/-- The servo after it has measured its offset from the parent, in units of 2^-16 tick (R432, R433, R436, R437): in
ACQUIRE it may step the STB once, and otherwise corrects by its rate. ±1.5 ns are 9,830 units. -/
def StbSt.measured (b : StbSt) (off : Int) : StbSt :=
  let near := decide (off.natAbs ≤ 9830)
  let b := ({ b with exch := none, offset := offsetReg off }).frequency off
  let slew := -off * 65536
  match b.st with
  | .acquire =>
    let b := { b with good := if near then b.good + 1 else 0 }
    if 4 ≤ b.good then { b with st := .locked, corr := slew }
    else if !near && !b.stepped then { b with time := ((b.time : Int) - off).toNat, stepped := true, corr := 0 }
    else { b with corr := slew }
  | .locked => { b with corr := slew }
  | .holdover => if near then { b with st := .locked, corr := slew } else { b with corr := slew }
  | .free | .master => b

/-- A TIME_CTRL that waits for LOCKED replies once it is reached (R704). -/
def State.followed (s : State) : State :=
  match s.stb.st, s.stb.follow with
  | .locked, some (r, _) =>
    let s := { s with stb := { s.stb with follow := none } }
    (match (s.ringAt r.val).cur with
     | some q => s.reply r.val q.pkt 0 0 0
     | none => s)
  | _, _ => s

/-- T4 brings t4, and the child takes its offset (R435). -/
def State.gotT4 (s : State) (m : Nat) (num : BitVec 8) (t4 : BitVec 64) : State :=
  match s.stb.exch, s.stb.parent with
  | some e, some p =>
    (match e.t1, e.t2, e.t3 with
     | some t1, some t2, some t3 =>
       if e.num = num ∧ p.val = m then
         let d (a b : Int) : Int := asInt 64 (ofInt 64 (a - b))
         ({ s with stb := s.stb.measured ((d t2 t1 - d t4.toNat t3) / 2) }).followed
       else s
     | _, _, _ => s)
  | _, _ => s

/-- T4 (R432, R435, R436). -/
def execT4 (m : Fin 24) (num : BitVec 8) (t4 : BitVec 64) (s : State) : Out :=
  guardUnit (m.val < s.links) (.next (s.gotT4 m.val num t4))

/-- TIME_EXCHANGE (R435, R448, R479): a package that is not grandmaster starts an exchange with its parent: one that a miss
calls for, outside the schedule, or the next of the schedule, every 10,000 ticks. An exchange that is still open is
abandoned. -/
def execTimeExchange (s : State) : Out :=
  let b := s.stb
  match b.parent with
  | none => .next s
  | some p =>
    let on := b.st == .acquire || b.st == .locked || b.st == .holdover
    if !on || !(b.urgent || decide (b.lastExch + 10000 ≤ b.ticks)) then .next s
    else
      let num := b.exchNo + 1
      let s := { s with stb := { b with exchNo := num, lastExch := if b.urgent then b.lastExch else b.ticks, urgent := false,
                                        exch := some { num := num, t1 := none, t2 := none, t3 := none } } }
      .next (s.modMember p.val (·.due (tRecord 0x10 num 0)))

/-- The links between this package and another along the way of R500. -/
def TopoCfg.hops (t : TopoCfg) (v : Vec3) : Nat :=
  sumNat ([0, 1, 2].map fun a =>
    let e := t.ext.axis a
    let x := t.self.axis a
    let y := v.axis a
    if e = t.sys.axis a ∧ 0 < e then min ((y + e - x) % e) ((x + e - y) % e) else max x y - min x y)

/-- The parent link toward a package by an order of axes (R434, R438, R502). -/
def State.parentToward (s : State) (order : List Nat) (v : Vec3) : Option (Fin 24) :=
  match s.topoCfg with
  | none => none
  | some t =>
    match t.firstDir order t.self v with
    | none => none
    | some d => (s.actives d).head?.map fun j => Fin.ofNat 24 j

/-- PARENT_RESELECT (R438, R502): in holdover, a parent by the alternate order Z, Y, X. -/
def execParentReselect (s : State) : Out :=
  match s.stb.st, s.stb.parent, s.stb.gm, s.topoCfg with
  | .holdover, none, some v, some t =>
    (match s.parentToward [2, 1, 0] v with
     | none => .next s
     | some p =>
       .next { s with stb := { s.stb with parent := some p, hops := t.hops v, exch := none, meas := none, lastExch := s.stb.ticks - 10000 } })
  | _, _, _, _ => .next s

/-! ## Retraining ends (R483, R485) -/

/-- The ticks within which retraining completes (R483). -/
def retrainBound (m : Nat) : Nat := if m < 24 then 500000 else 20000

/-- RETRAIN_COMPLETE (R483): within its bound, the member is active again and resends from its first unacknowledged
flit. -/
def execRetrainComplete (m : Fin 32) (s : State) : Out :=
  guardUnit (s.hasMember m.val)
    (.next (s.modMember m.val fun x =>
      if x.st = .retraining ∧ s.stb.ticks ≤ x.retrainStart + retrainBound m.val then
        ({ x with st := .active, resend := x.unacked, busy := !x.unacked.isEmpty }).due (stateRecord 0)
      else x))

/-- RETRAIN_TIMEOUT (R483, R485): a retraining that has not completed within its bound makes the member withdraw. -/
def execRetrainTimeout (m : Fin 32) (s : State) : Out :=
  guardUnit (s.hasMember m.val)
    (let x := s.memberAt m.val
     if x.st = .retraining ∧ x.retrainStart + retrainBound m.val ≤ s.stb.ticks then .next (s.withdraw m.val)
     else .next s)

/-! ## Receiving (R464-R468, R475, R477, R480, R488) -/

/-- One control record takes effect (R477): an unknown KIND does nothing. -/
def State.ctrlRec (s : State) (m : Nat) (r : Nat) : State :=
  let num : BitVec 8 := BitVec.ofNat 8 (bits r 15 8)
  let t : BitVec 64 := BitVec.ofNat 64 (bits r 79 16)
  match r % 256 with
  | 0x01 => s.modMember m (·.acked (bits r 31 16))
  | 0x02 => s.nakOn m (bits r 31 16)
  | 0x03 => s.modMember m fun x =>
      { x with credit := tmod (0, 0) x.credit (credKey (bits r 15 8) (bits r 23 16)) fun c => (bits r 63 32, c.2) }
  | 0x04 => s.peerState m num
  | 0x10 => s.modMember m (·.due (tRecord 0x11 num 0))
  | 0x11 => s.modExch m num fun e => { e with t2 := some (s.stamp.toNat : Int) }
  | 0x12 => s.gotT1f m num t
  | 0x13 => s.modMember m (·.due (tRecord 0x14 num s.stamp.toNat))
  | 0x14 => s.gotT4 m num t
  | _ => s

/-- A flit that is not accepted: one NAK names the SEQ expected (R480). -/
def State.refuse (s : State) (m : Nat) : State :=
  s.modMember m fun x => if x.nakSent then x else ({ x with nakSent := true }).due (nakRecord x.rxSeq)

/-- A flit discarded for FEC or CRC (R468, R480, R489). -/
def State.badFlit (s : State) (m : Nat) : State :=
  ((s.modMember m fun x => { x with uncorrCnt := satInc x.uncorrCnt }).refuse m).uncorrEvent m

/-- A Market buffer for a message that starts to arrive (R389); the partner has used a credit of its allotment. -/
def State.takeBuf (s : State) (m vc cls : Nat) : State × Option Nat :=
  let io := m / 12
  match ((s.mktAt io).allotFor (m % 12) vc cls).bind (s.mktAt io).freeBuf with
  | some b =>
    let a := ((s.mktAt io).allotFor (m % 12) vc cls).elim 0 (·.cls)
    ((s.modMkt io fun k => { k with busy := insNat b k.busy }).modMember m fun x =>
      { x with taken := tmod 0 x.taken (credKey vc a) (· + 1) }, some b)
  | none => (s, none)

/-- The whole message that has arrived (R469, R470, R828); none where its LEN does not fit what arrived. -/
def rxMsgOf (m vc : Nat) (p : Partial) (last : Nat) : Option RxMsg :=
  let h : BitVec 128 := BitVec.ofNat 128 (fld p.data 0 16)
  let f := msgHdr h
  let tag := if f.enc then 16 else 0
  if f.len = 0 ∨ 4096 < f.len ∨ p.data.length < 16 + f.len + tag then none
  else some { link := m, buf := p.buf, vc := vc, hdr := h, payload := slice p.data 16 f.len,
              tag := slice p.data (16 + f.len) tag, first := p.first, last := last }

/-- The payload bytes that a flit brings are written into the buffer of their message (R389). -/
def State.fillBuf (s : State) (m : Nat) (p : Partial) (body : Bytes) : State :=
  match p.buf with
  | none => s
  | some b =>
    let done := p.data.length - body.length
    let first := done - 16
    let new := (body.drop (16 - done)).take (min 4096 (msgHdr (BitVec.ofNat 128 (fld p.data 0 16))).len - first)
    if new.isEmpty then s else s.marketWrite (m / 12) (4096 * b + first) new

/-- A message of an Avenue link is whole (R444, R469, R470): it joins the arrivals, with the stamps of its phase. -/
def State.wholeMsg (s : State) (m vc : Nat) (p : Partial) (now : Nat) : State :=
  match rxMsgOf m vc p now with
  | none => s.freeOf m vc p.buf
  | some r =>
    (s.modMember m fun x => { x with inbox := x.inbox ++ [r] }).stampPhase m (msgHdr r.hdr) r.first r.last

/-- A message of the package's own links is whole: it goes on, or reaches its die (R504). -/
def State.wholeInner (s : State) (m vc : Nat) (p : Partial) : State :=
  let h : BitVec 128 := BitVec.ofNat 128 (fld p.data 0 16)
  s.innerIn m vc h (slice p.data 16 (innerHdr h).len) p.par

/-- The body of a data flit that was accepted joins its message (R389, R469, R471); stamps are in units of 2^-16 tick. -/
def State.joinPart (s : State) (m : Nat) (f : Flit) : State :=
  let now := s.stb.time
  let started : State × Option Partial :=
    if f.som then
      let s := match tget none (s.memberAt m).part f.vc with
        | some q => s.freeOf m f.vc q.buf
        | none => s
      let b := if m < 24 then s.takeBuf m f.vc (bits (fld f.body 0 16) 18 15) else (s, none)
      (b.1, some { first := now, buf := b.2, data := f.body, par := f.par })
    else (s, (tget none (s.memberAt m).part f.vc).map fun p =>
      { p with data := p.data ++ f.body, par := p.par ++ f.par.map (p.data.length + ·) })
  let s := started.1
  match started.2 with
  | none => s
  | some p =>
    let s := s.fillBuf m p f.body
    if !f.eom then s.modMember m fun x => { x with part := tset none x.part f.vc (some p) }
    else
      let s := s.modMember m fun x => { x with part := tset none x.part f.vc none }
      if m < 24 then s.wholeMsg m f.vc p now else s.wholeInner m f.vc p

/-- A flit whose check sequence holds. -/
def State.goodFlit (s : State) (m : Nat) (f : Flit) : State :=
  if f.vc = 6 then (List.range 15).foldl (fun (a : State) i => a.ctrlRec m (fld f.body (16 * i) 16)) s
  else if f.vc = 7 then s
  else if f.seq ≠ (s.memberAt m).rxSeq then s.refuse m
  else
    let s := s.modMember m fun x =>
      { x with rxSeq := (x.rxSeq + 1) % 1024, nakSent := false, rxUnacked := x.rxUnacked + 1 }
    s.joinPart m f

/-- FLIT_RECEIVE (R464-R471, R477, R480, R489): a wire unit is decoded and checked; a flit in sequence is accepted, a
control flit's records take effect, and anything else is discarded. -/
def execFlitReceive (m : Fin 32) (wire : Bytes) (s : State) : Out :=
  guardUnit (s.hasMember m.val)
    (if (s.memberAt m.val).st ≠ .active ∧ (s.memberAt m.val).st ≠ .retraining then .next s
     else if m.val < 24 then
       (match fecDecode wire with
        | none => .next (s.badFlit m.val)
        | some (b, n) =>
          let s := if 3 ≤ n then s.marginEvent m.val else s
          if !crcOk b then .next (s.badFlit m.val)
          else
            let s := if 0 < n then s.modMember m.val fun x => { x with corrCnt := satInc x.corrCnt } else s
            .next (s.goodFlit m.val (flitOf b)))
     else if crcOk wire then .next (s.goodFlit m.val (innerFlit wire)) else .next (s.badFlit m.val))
----------------
• _What is required_
The answer should consist solely of the lines from the first line above through the one with "offset := offsetReg", both included, repeated exactly.

• _Answer section_
/-- The servo after it has measured its offset from the parent, in units of 2^-16 tick (R432, R433, R436, R437): in
ACQUIRE it may step the STB once, and otherwise corrects by its rate. ±1.5 ns are 9,830 units. -/
def StbSt.measured (b : StbSt) (off : Int) : StbSt :=
  let near := decide (off.natAbs ≤ 9830)
  let b := ({ b with exch := none, offset := offsetReg off }).frequency off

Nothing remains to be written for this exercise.